::: Supplied material

theorem State.canaryNext_keeps {s0 s : State} (h : Keeps s0 s) :
    Keeps s0 (State.canaryNext s) := by
  unfold State.canaryNext
  try dsimp only
  repeat' first | (with_reducible first | assumption | exact Keeps.refl _ | apply Keeps.ite | apply State.p_keeps) | (intro _ _ _ _; try dsimp only) | (intro _ _ _; try dsimp only) | split

theorem State.verdict_keeps (e : Nat) (st : Step) (lines : List BufLine) (canaryOk : Bool) {s0 s : State} (h : Keeps s0 s) :
    Keeps s0 (State.verdict e st lines canaryOk s) := by
  unfold State.verdict
  try dsimp only
  repeat' first | (with_reducible first | assumption | exact Keeps.refl _ | apply Keeps.ite | apply State.inc_keeps | apply State.classP_keeps | apply State.classO_keeps | apply State.faultTold_keeps | apply State.canaryNext_keeps | apply State.canaryFailed_keeps | apply State.classPStep_keeps | apply State.charge_keeps | apply State.acceptStep_keeps | apply State.raise_keeps | apply State.lastVerdict_keeps) | (intro _ _ _ _; try dsimp only) | (intro _ _ _; try dsimp only) | split | (with_reducible first | apply Keeps.put | refine Keeps.putNv rfl ?_)

theorem State.pyryaVerdict_keeps (e : Nat) (lines : List BufLine) (canaryOk : Bool) {s0 s : State} (h : Keeps s0 s) :
    Keeps s0 (State.pyryaVerdict e lines canaryOk s) := by
  unfold State.pyryaVerdict
  try dsimp only
  repeat' first | (with_reducible first | assumption | exact Keeps.refl _ | apply Keeps.ite | apply State.verdict_keeps) | (intro _ _ _ _; try dsimp only) | (intro _ _ _; try dsimp only) | split

theorem State.verdictTimeout_keeps (e : Nat) (t : Nat) {s0 s : State} (h : Keeps s0 s) :
    Keeps s0 (State.verdictTimeout e t s) := by
  unfold State.verdictTimeout
  try dsimp only
  repeat' first | (with_reducible first | assumption | exact Keeps.refl _ | apply Keeps.ite | apply State.classO_keeps | apply State.modTask_keeps) | (intro _ _ _ _; try dsimp only) | (intro _ _ _; try dsimp only) | split

theorem State.putChk_keeps (bank : Nat) (v : Nat) {s0 s : State} (h : Keeps s0 s) :
    Keeps s0 (State.putChk bank v s) := by
  unfold State.putChk
  try dsimp only
  repeat' first | (with_reducible first | assumption | exact Keeps.refl _ | apply Keeps.ite | apply State.p_keeps) | (intro _ _ _ _; try dsimp only) | (intro _ _ _; try dsimp only) | split

theorem State.killHeader_keeps (o : LongOp) {s0 s : State} (h : Keeps s0 s) :
    Keeps s0 (State.killHeader o s) := by
  unfold State.killHeader
  try dsimp only
  repeat' first | (with_reducible first | assumption | exact Keeps.refl _ | apply Keeps.ite | apply State.nvPut_keeps | apply State.putChk_keeps | apply State.pbit_keeps) | (intro _ _ _ _; try dsimp only) | (intro _ _ _; try dsimp only) | split

theorem State.writeBody_keeps (o : LongOp) {s0 s : State} (h : Keeps s0 s) :
    Keeps s0 (State.writeBody o s) := by
  unfold State.writeBody
  try dsimp only
  repeat' first | (with_reducible first | assumption | exact Keeps.refl _ | apply Keeps.ite | apply State.nvPut_keeps) | (intro _ _ _ _; try dsimp only) | (intro _ _ _; try dsimp only) | split

theorem State.writeHeader_keeps (o : LongOp) {s0 s : State} (h : Keeps s0 s) :
    Keeps s0 (State.writeHeader o s) := by
  unfold State.writeHeader
  try dsimp only
  repeat' first | (with_reducible first | assumption | exact Keeps.refl _ | apply Keeps.ite | apply State.putChk_keeps | apply State.nvPut_keeps | apply State.setWord_keeps | apply State.p_keeps | apply State.pbit_keeps) | (intro _ _ _ _; try dsimp only) | (intro _ _ _; try dsimp only) | split | (with_reducible first | apply Keeps.put | refine Keeps.putNv rfl ?_)
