-- ==== Sys2Proof/Laws/Mirror.lean ====
section
/-! SUPPORT. The mirror keeps native values (R111 to R113): the operands of the classes, and the odd functions of class
L. -/

namespace Sys2Proof.Machine

/-- A magnitude of Q1.31. -/
def Q31 (x : Int) : Prop := -(2 ^ 31 - 1) ≤ x ∧ x ≤ 2 ^ 31 - 1

theorem qOf_range (w : Word) : Q31 (qOf w) := by
  unfold qOf Q31
  have h1 := BitVec.le_toInt w
  have h2 := BitVec.toInt_lt (x := w)
  split
  · omega
  · rename_i h
    have : w.toInt ≠ -2 ^ 31 := by
      intro hh; apply h; apply BitVec.eq_of_toInt_eq; rw [hh]; rfl
    simp at h1 h2; omega

theorem ofInt_neg (x : Int) : ofInt (-x) = -ofInt x := by unfold ofInt; exact BitVec.ofInt_neg

theorem mirrorWord_self (w : Word) : mirrorWord false (mirrorWord false w) = w := by simp [mirrorWord]

/-- The native value of a result of type I. -/
theorem native_ofInt (v : Int) (b : Bool) : GReg.native ⟨ofInt v, b, false⟩ = ofInt (if b then -v else v) := by
  cases b <;> simp [GReg.native, mirrorWord, ofInt_neg]

theorem neg_min (w : Word) : -w = 0x80000000 ↔ w = 0x80000000 := by
  constructor
  · intro h; rw [← neg_neg w, h]; decide
  · intro h; rw [h]; decide

theorem GReg.q_I (w : Word) (b : Bool) :
    (if (GReg.q ⟨w, b, false⟩).tag then -(GReg.q ⟨w, b, false⟩).v else (GReg.q ⟨w, b, false⟩).v) = qOf (if b then -w else w)
      ∧ (GReg.q ⟨w, b, false⟩).sat = ((if b then -w else w) == 0x80000000) := by
  have hq : GReg.q ⟨w, b, false⟩ = if w = 0x80000000 then ⟨if b then 2 ^ 31 - 1 else -(2 ^ 31 - 1), b, true⟩
      else ⟨sval w, b, false⟩ := rfl
  rw [hq]
  by_cases h : w = 0x80000000
  · rw [if_pos h, h]; cases b <;> decide
  · rw [if_neg h]
    have h' : ¬-w = 0x80000000 := by rwa [neg_min]
    cases b
    · simp only [Bool.false_eq_true, if_false, qOf, if_neg h, sval]
      exact ⟨trivial, (beq_eq_false_iff_ne.mpr h).symm⟩
    · simp only [if_true, qOf, if_neg h', sval]
      refine ⟨?_, (beq_eq_false_iff_ne.mpr h').symm⟩
      rw [BitVec.toInt_neg_of_ne_intMin]; exact h

/-- A Q1.31 operand stands for the operand's native value with its tag. -/
theorem GReg.q_spec (x : GReg) :
    (if x.q.tag then -x.q.v else x.q.v) = qOf x.native ∧ x.q.sat = (x.native == 0x80000000) := by
  obtain ⟨w, b, f⟩ := x
  cases f
  · have h := GReg.q_I w b
    have hn : GReg.native ⟨w, b, false⟩ = if b then -w else w := by cases b <;> rfl
    rw [hn]; exact h
  · have h := GReg.q_I (GReg.native ⟨w, b, true⟩) false
    exact h

theorem GReg.q_range (x : GReg) : Q31 x.q.v := by
  have h := (GReg.q_spec x).1
  have r := qOf_range x.native
  rw [← h] at r
  unfold Q31 at *
  split at r <;> omega

/-- An operand aligned to a tag. -/
theorem GReg.q_align (x : GReg) (b : Bool) : x.q.align b = if b then -qOf x.native else qOf x.native := by
  have h := (GReg.q_spec x).1
  unfold Src.align
  cases hb : x.q.tag <;> cases b <;> simp_all; omega

theorem satFlag_one (x : GReg) : satFlag [x.q] = qSat [x.native] := by
  simp [satFlag, qSat, (GReg.q_spec x).2]

theorem satFlag_two (x y : GReg) : satFlag [x.q, y.q] = qSat [x.native, y.native] := by
  simp [satFlag, qSat, (GReg.q_spec x).2, (GReg.q_spec y).2]

theorem satFlag_three (x y z : GReg) : satFlag [x.q, y.q, z.q] = qSat [x.native, y.native, z.native] := by
  simp [satFlag, qSat, (GReg.q_spec x).2, (GReg.q_spec y).2, (GReg.q_spec z).2]

/-! Odd functions. -/

theorem clampI_neg (l x : Int) : clampI (-l) l (-x) = -clampI (-l) l x ∨ l < 0 := by
  unfold clampI; by_cases h : l < 0
  · exact .inr h
  · left; split <;> split <;> (try split) <;> omega

theorem sat31_neg (x : Int) : sat31 (-x) = -sat31 x := by
  unfold sat31 clampI; split <;> split <;> (try split) <;> omega

theorem satOut_neg (x : Int) : satOut (-x) = (-(satOut x).1, (satOut x).2) := by
  simp only [satOut, sat31_neg, Prod.mk.injEq, true_and]
  congr 1
  simp [bne]

theorem rndDiv_neg (a b : Int) (h : 0 < b) : rndDiv (-a) b = -rndDiv a b := by
  unfold rndDiv
  by_cases h0 : a = 0
  · subst h0
    have : b / (2 * b) = 0 := Int.ediv_eq_zero_of_lt (by omega) (by omega)
    simp [this]
  · split <;> split
    · omega
    · rw [neg_neg]; congr 1; ring
    · rw [show -2 * -a = 2 * a by ring]
    · omega

theorem absI_neg (x : Int) : absI (-x) = absI x := by unfold absI; split <;> split <;> omega

theorem sgnI_neg (x : Int) : sgnI (-x) = -sgnI x := by
  unfold sgnI; repeat' split
  all_goals omega

end Sys2Proof.Machine
end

::::::

Look above for the line with "theorem satFlag_three (x" and the line with "theorem satOut_neg (x"; transcribe both and all lines in between, exactly, and nothing else.

theorem satFlag_three (x y z : GReg) : satFlag [x.q, y.q, z.q] = qSat [x.native, y.native, z.native] := by
  simp [satFlag, qSat, (GReg.q_spec x).2, (GReg.q_spec y).2, (GReg.q_spec z).2]

/-! Odd functions. -/

theorem clampI_neg (l x : Int) : clampI (-l) l (-x) = -clampI (-l) l x ∨ l < 0 := by
  unfold clampI; by_cases h : l < 0
  · exact .inr h
  · left; split <;> split <;> (try split) <;> omega

theorem sat31_neg (x : Int) : sat31 (-x) = -sat31 x := by
  unfold sat31 clampI; split <;> split <;> (try split) <;> omega

theorem satOut_neg (x : Int) : satOut (-x) = (-(satOut x).1, (satOut x).2) := by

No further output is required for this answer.